CINCINNATI (AP) -- A veteran Ohio lawmaker already accused of theft and fraud for allegedly misleading investors was indicted Thursday on dozens of new charges, including one alleging a pattern of corruption.
Republican state Rep. Pete Beck, chairman of the powerful state House Ways and Means Committee, is accused of being part of an enterprise that misled investors, laundered money and improperly diverted investors' money. Beck is accused of passing some of the money to his campaign committee; the indictment says a Cincinnati church charged Thursday also received investors' money through the enterprise.

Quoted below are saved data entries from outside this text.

-- ==== Sys2Proof/Laws/Bridge.lean ====
section
/-! SUPPORT. What the functions of Machine/Bridge.lean keep, one lemma for each. -/

namespace Sys2Proof.Machine

theorem State.sentOut_keeps {w : Nat} {s0 s : State} (hw : Sub 0x80000 w) (h : Keeps w s0 s) (o : Sys2Proof.Machine.BrOut) :
    Keeps w s0 (State.sentOut s o) := by
  have b19 := Sub.bit (i := 19) hw rfl
  unfold State.sentOut
  repeat' (first
    | with_reducible assumption
    | (intro t_; first | (with_reducible refine keeps_cut (w := w) (s := s0) (t := t_) ?_ ?_; intro ht_; rotate_left; dsimp -zeta only [t_]) | skip)
    | lift_lets
    | with_reducible refine keeps_ite ?_ ?_
    | split
    | (clear_value *; split)
    | with_reducible refine keeps_upd ?_ (fun x => x) (fun x => x) (.inr rfl) (.inr rfl) (.inr rfl) (.inr rfl) (.inr rfl) (.inr rfl) (.inr rfl) (.inr rfl) (.inr rfl) (.inr rfl) (.inr rfl) (.inr rfl) (.inr rfl) (.inr rfl) (.inr rfl) (.inr rfl) (.inr rfl) (.inl b19) (.inr rfl) (.inr rfl) (.inr rfl) (.inr rfl) (.inr rfl) (.inr rfl) (.inr rfl))

theorem State.queueMgmt_keeps {w : Nat} {s0 s : State} (hw : Sub 0x6920104 w) (h : Keeps w s0 s) (p : Nat) (n : Nat) (f : Sys2Proof.Machine.Frame) :
    Keeps w s0 (State.queueMgmt s p n f) := by
  unfold State.queueMgmt
  repeat' (first
    | with_reducible assumption
    | (intro t_; first | (with_reducible refine keeps_cut (w := w) (s := s0) (t := t_) ?_ ?_; intro ht_; rotate_left; dsimp -zeta only [t_]) | skip)
    | with_reducible apply State.newGroup_keeps (Sub.trans rfl hw)
    | with_reducible apply State.takeIn_keeps (Sub.trans rfl hw)
    | with_reducible apply State.turnDrop_keeps (Sub.trans rfl hw)
    | with_reducible apply State.count_keeps (Sub.trans rfl hw)
    | lift_lets
    | with_reducible refine keeps_ite ?_ ?_
    | split
    | (clear_value *; split)
    | with_reducible refine keeps_fst_ite ?_ ?_
    | (with_reducible refine keeps_of_eq (by assumption) ?_))

theorem State.sendClass6_keeps {w : Nat} {s0 s : State} (hw : Sub 0x69a0104 w) (h : Keeps w s0 s) (o : Sys2Proof.Machine.BrOut) :
    Keeps w s0 (State.sendClass6 s o) := by
  unfold State.sendClass6
  repeat' (first
    | with_reducible assumption
    | (intro t_; first | (with_reducible refine keeps_cut (w := w) (s := s0) (t := t_) ?_ ?_; intro ht_; rotate_left; dsimp -zeta only [t_]) | skip)
    | with_reducible apply State.sentOut_keeps (Sub.trans rfl hw)
    | with_reducible apply State.queueMgmt_keeps (Sub.trans rfl hw)
    | lift_lets
    | with_reducible refine keeps_ite ?_ ?_
    | split
    | (clear_value *; split)
    | with_reducible refine keeps_fst_ite ?_ ?_
    | (with_reducible refine keeps_of_eq (by assumption) ?_))

theorem State.flushRsp_keeps {w : Nat} {s0 s : State} (hw : Sub 0x69a0104 w) (h : Keeps w s0 s) (dst : Nat) (y2 : Nat) :
    Keeps w s0 (State.flushRsp s dst y2) := by
  induction y2 generalizing dst s with
  | zero =>
    unfold State.flushRsp
    repeat' (first
    | with_reducible assumption
    | (intro t_; first | (with_reducible refine keeps_cut (w := w) (s := s0) (t := t_) ?_ ?_; intro ht_; rotate_left; dsimp -zeta only [t_]) | skip)
    | with_reducible apply State.sendClass6_keeps (Sub.trans rfl hw)
    | lift_lets
    | with_reducible refine keeps_ite ?_ ?_
    | split
    | (clear_value *; split))
  | succ n ih =>
    unfold State.flushRsp
    repeat' (first
    | with_reducible assumption
    | with_reducible apply ih
    | (intro t_; first | (with_reducible refine keeps_cut (w := w) (s := s0) (t := t_) ?_ ?_; intro ht_; rotate_left; dsimp -zeta only [t_]) | skip)
    | with_reducible apply State.sendClass6_keeps (Sub.trans rfl hw)
    | lift_lets
    | with_reducible refine keeps_ite ?_ ?_
    | split
    | (clear_value *; split))
  

theorem State.mgmtFrames_keeps {w : Nat} {s0 s : State} (hw : Sub 0x69a0504 w) (h : Keeps w s0 s) (sid : Nat) (selv : Nat) (e : Sys2Proof.Machine.Stitch) (st0 : Sys2Proof.Word) (k : Nat) (y6 : List Sys2Proof.Machine.BrOut) :
    Keeps w s0 (State.mgmtFrames s sid selv e st0 k y6) := by
  induction y6 generalizing sid selv e st0 k s with
  | nil =>
    unfold State.mgmtFrames
    repeat' (first
    | with_reducible assumption
    | (intro t_; first | (with_reducible refine keeps_cut (w := w) (s := s0) (t := t_) ?_ ?_; intro ht_; rotate_left; dsimp -zeta only [t_]) | skip)
    | with_reducible apply State.sentOut_keeps (Sub.trans rfl hw)
    | with_reducible apply State.sendCopies_keeps (Sub.trans rfl hw)
    | lift_lets
    | with_reducible refine keeps_ite ?_ ?_
    | split
    | (clear_value *; split)
    | with_reducible refine keeps_fst_ite ?_ ?_
    | (with_reducible refine keeps_of_eq (by assumption) ?_))
  | cons x xs ih =>
    unfold State.mgmtFrames
    repeat' (first
    | with_reducible assumption
    | with_reducible apply ih
    | (intro t_; first | (with_reducible refine keeps_cut (w := w) (s := s0) (t := t_) ?_ ?_; intro ht_; rotate_left; dsimp -zeta only [t_]) | skip)
    | with_reducible apply State.sentOut_keeps (Sub.trans rfl hw)
    | with_reducible apply State.sendCopies_keeps (Sub.trans rfl hw)
    | lift_lets
    | with_reducible refine keeps_ite ?_ ?_
    | split
    | (clear_value *; split)
    | with_reducible refine keeps_fst_ite ?_ ?_
    | (with_reducible refine keeps_of_eq (by assumption) ?_))
  

theorem State.mgmtSend_keeps {w : Nat} {s0 s : State} (hw : Sub 0x79a0584 w) (h : Keeps w s0 s) (sid : Nat) (sel : Sys2Proof.Machine.State → List Sys2Proof.Machine.BrOut) :
    Keeps w s0 (State.mgmtSend s sid sel) := by
  unfold State.mgmtSend
  repeat' (first
    | with_reducible assumption
    | (intro t_; first | (with_reducible refine keeps_cut (w := w) (s := s0) (t := t_) ?_ ?_; intro ht_; rotate_left; dsimp -zeta only [t_]) | skip)
    | with_reducible apply State.reachSt_keeps (Sub.trans rfl hw)
    | with_reducible apply State.mgmtFrames_keeps (Sub.trans rfl hw)
    | lift_lets
    | with_reducible refine keeps_ite ?_ ?_
    | split
    | (clear_value *; split))

theorem execMgmtStitchSend_keeps (sid : Fin 4096) (s : State) :
    ∃ t_, execMgmtStitchSend sid s = .next t_ ∧ Keeps 0x79a0584 s t_ := by
  have h := Keeps.refl 0x79a0584 s
  have hw := Sub.refl 0x79a0584
  
  refine ⟨_, rfl, ?_⟩
  repeat' (first
    | with_reducible assumption
    | (intro t_; first | (with_reducible refine keeps_cut (w := w) (s := s0) (t := t_) ?_ ?_; intro ht_; rotate_left; dsimp -zeta only [t_]) | skip)
    | with_reducible apply State.mgmtSend_keeps (Sub.trans rfl hw)
    | lift_lets
    | with_reducible refine keeps_ite ?_ ?_)

theorem execBridgeReqSend_keeps (x_w : Fin 8) (mgmt : Option (Fin 4096)) (s : State) :
    ∃ t_, execBridgeReqSend x_w mgmt s = .next t_ ∧ Keeps 0x79a0584 s t_ := by
  have h := Keeps.refl 0x79a0584 s
  have hw := Sub.refl 0x79a0584
  
  refine ⟨_, rfl, ?_⟩
  repeat' (first
    | with_reducible assumption
    | (intro t_; first | (with_reducible refine keeps_cut (w := w) (s := s0) (t := t_) ?_ ?_; intro ht_; rotate_left; dsimp -zeta only [t_]) | skip)
    | with_reducible apply State.mgmtSend_keeps (Sub.trans rfl hw)
    | with_reducible apply State.sendClass6_keeps (Sub.trans rfl hw)
    | lift_lets
    | with_reducible refine keeps_ite ?_ ?_
    | split
    | (clear_value *; split))

theorem State.touchBlock_keeps {w : Nat} {s0 s : State} (hw : Sub 0x80000 w) (h : Keeps w s0 s) (x : Sys2Proof.Machine.BrBlock) :
    Keeps w s0 (State.touchBlock s x) := by
  have b19 := Sub.bit (i := 19) hw rfl
  unfold State.touchBlock
  repeat' (first
    | with_reducible assumption
    | (intro t_; first | (with_reducible refine keeps_cut (w := w) (s := s0) (t := t_) ?_ ?_; intro ht_; rotate_left; dsimp -zeta only [t_]) | skip)
    | lift_lets
    | with_reducible refine keeps_ite ?_ ?_
    | with_reducible refine keeps_upd ?_ (fun x => x) (fun x => x) (.inr rfl) (.inr rfl) (.inr rfl) (.inr rfl) (.inr rfl) (.inr rfl) (.inr rfl) (.inr rfl) (.inr rfl) (.inr rfl) (.inr rfl) (.inr rfl) (.inr rfl) (.inr rfl) (.inr rfl) (.inr rfl) (.inr rfl) (.inl b19) (.inr rfl) (.inr rfl) (.inr rfl) (.inr rfl) (.inr rfl) (.inr rfl) (.inr rfl))

theorem State.addReq_keeps {w : Nat} {s0 s : State} (hw : Sub 0x80000 w) (h : Keeps w s0 s) (x_w : Nat) (write : Bool) (prefetch : Bool) (addr : Nat) (len : Nat) (data : List Sys2Proof.Word) (tgt : Sys2Proof.Uid × Nat) (a : Option (Nat × Nat)) :
    Keeps w s0 (State.addReq s x_w write prefetch addr len data tgt a) := by
  have b19 := Sub.bit (i := 19) hw rfl
  unfold State.addReq
  repeat' (first
    | with_reducible assumption
    | (intro t_; first | (with_reducible refine keeps_cut (w := w) (s := s0) (t := t_) ?_ ?_; intro ht_; rotate_left; dsimp -zeta only [t_]) | skip)
    | lift_lets
    | with_reducible refine keeps_ite ?_ ?_
    | with_reducible refine keeps_fst_ite ?_ ?_
    | (with_reducible refine keeps_of_eq (by assumption) ?_)
    | with_reducible refine keeps_upd ?_ (fun x => x) (fun x => x) (.inr rfl) (.inr rfl) (.inr rfl) (.inr rfl) (.inr rfl) (.inr rfl) (.inr rfl) (.inr rfl) (.inr rfl) (.inr rfl) (.inr rfl) (.inr rfl) (.inr rfl) (.inr rfl) (.inr rfl) (.inr rfl) (.inr rfl) (.inl b19) (.inr rfl) (.inr rfl) (.inr rfl) (.inr rfl) (.inr rfl) (.inr rfl) (.inr rfl))

theorem State.issuePiece_keeps {w : Nat} {s0 s : State} (hw : Sub 0x80104 w) (h : Keeps w s0 s) {ag : Sys2Proof.Agent} {write : Bool} {off : Nat}
    {ws : List Sys2Proof.Word} {a : Option (Nat × Nat)} {t : State} (he : State.issuePiece s ag write off ws a = some t) : Keeps w s0 t := by
  have h1 : Keeps w s0 (if write then s.dropBlocks (off / 0x1000000 % 8) else s) :=
    keeps_ite (State.dropBlocks_keeps (Sub.trans rfl hw) h _) h
  unfold State.issuePiece at he
  dsimp only at he
  generalize (if write then s.dropBlocks (off / 0x1000000 % 8) else s) = s1 at h1 he
  split at he
  · cases he
    exact State.fillAccess_keeps (Sub.trans rfl hw) (State.brgErr_keeps (Sub.trans rfl hw) h1 _ _ _ _ _ _) _ _ _
  · split at he
    · cases he
      exact State.fillAccess_keeps (Sub.trans rfl hw) (State.brgErr_keeps (Sub.trans rfl hw) h1 _ _ _ _ _ _) _ _ _
    · split at he
      · cases he
        exact State.fillAccess_keeps (Sub.trans rfl hw) (State.count_keeps (Sub.trans rfl hw) (State.touchBlock_keeps (Sub.trans rfl hw) h1 _) _) _ _ _
      · split at he
        · cases he
          exact State.addReq_keeps (Sub.trans rfl hw) h1 _ _ _ _ _ _ _ _
        · cases he

theorem State.partialDword_keeps {w : Nat} {s0 s : State} (hw : Sub 0x104 w) (h : Keeps w s0 s) :
    Keeps w s0 (State.partialDword s) := by
  unfold State.partialDword
  repeat' (first
    | with_reducible assumption
    | (intro t_; first | (with_reducible refine keeps_cut (w := w) (s := s0) (t := t_) ?_ ?_; intro ht_; rotate_left; dsimp -zeta only [t_]) | skip)
    | with_reducible apply State.raise_keeps (Sub.trans rfl hw)
    | with_reducible apply State.count_keeps (Sub.trans rfl hw)
    | lift_lets
    | with_reducible refine keeps_ite ?_ ?_)

theorem State.waitReq_keeps {w : Nat} {s0 s : State} (hw : Sub 0x80000 w) (h : Keeps w s0 s) (x : Sys2Proof.Machine.BrWait) :
    Keeps w s0 (State.waitReq s x) := by
  have b19 := Sub.bit (i := 19) hw rfl
  unfold State.waitReq
  repeat' (first
    | with_reducible assumption
    | (intro t_; first | (with_reducible refine keeps_cut (w := w) (s := s0) (t := t_) ?_ ?_; intro ht_; rotate_left; dsimp -zeta only [t_]) | skip)
    | lift_lets
    | with_reducible refine keeps_ite ?_ ?_
    | with_reducible refine keeps_upd ?_ (fun x => x) (fun x => x) (.inr rfl) (.inr rfl) (.inr rfl) (.inr rfl) (.inr rfl) (.inr rfl) (.inr rfl) (.inr rfl) (.inr rfl) (.inr rfl) (.inr rfl) (.inr rfl) (.inr rfl) (.inr rfl) (.inr rfl) (.inr rfl) (.inr rfl) (.inl b19) (.inr rfl) (.inr rfl) (.inr rfl) (.inr rfl) (.inr rfl) (.inr rfl) (.inr rfl))

theorem State.issueFrom_keeps {w : Nat} {s0 s : State} (hw : Sub 0x80104 w) (h : Keeps w s0 s) (ag : Sys2Proof.Agent) (write : Bool) (off : Nat) (a : Option (Nat × Nat)) (ds : List (BitVec 4 × Sys2Proof.Word)) (y6 : Nat) :
    Keeps w s0 (State.issueFrom s ag write off a ds y6) := by
  induction y6 generalizing ag write off a ds s with
  | zero =>
    unfold State.issueFrom
    repeat' (first
    | with_reducible assumption
    | (intro t_; first | (with_reducible refine keeps_cut (w := w) (s := s0) (t := t_) ?_ ?_; intro ht_; rotate_left; dsimp -zeta only [t_]) | skip)
    | with_reducible apply State.dropBlocks_keeps (Sub.trans rfl hw)
    | with_reducible apply State.partialDword_keeps (Sub.trans rfl hw)
    | (with_reducible refine State.issuePiece_keeps (Sub.trans rfl hw) ?_ (by assumption))
    | with_reducible apply State.waitReq_keeps (Sub.trans rfl hw)
    | lift_lets
    | with_reducible refine keeps_ite ?_ ?_
    | split
    | (clear_value *; split)
    | with_reducible refine keeps_fst_ite ?_ ?_
    | (with_reducible refine keeps_of_eq (by assumption) ?_))
  | succ n ih =>
    unfold State.issueFrom
    repeat' (first
    | with_reducible assumption
    | with_reducible apply ih
    | (intro t_; first | (with_reducible refine keeps_cut (w := w) (s := s0) (t := t_) ?_ ?_; intro ht_; rotate_left; dsimp -zeta only [t_]) | skip)
    | with_reducible apply State.dropBlocks_keeps (Sub.trans rfl hw)
    | with_reducible apply State.partialDword_keeps (Sub.trans rfl hw)
    | (with_reducible refine State.issuePiece_keeps (Sub.trans rfl hw) ?_ (by assumption))
    | with_reducible apply State.waitReq_keeps (Sub.trans rfl hw)
    | lift_lets
    | with_reducible refine keeps_ite ?_ ?_
    | split
    | (clear_value *; split)
    | with_reducible refine keeps_fst_ite ?_ ?_
    | (with_reducible refine keeps_of_eq (by assumption) ?_))
  

theorem State.newAccess_keeps {w : Nat} {s0 s : State} (hw : Sub 0x80000 w) (h : Keeps w s0 s) (ag : Sys2Proof.Agent) (write : Bool) (n : Nat) :
    Keeps w s0 (State.newAccess s ag write n).1 := by
  have b19 := Sub.bit (i := 19) hw rfl
  unfold State.newAccess
  repeat' (first
    | with_reducible assumption
    | (intro t_; first | (with_reducible refine keeps_cut (w := w) (s := s0) (t := t_) ?_ ?_; intro ht_; rotate_left; dsimp -zeta only [t_]) | skip)
    | lift_lets
    | with_reducible refine keeps_ite ?_ ?_
    | with_reducible refine keeps_fst_ite ?_ ?_
    | (with_reducible refine keeps_of_eq (by assumption) ?_)
    | with_reducible refine keeps_upd ?_ (fun x => x) (fun x => x) (.inr rfl) (.inr rfl) (.inr rfl) (.inr rfl) (.inr rfl) (.inr rfl) (.inr rfl) (.inr rfl) (.inr rfl) (.inr rfl) (.inr rfl) (.inr rfl) (.inr rfl) (.inr rfl) (.inr rfl) (.inr rfl) (.inr rfl) (.inl b19) (.inr rfl) (.inr rfl) (.inr rfl) (.inr rfl) (.inr rfl) (.inr rfl) (.inr rfl)
    | dsimp -zeta only)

The new indictment accuses Beck of repeatedly lying to securities regulators and contains the most serious charge yet. If convicted of engaging in a pattern of corrupt activity, Beck would face a mandatory sentence of 10 years in prison on that count alone.
The new charges were announced by Ohio Attorney General Mike DeWine, whose office is jointly prosecuting the case with the Hamilton County prosecutor's office. Beck, 61, was indicted last July on 16 felony counts and is scheduled for trial April 7.
His attorneys said Thursday they were still reviewing the new indictment, but that the new charges appeared to be based on the same evidence as the earlier ones. They said Beck looks forward to trial, and is confident he will be acquitted on all counts.
"The charges contained in both indictments are merely accusations -- false allegations as to Peter Beck -- and Mr. Beck steadfastly maintains his innocence in this matter," said the statement from attorneys Ralph Kohnen and Chad Ziepfel.
Beck has drawn Republican opposition in the May 6 primary, after rejecting calls that he resign. The former mayor of the northern Cincinnati suburb of Mason had criticized the earlier allegations as "scandalous."
The latest charges allege that Beck solicited and persuaded investors to put thousands of dollars into an insolvent software company, misrepresented pending business deals such as one supposedly involving a major cruise line, stole money from his accounting firm, and put investors' money into his political campaign fund, Friends of Pete Beck.
"To cover up/hide his true involvement in this matter, Beck perjured himself a number of times in testimony to the Ohio Division of Securities," stated the indictment, which includes 10 perjury counts.
Messages seeking comment were left Thursday with the spokesman of the House Republican Caucus. Both DeWine and Hamilton County Prosecutor Joe Deters are also Republicans.
The indictment identifies several people allegedly associated with the enterprise, two of them deceased. The Ark by the River Fellowship Ministries Inc. and Janet Combs, identified as its pastor, were both indicted on nine counts, including engaging in a pattern of corrupt activity. The indictment says money investors thought was going into the software company or other investments went to the church, which is called "a cult" in the indictment.
A telephone message was left Thursday at the church.
Associated Press reporter Ann Sanner contributed in Columbus.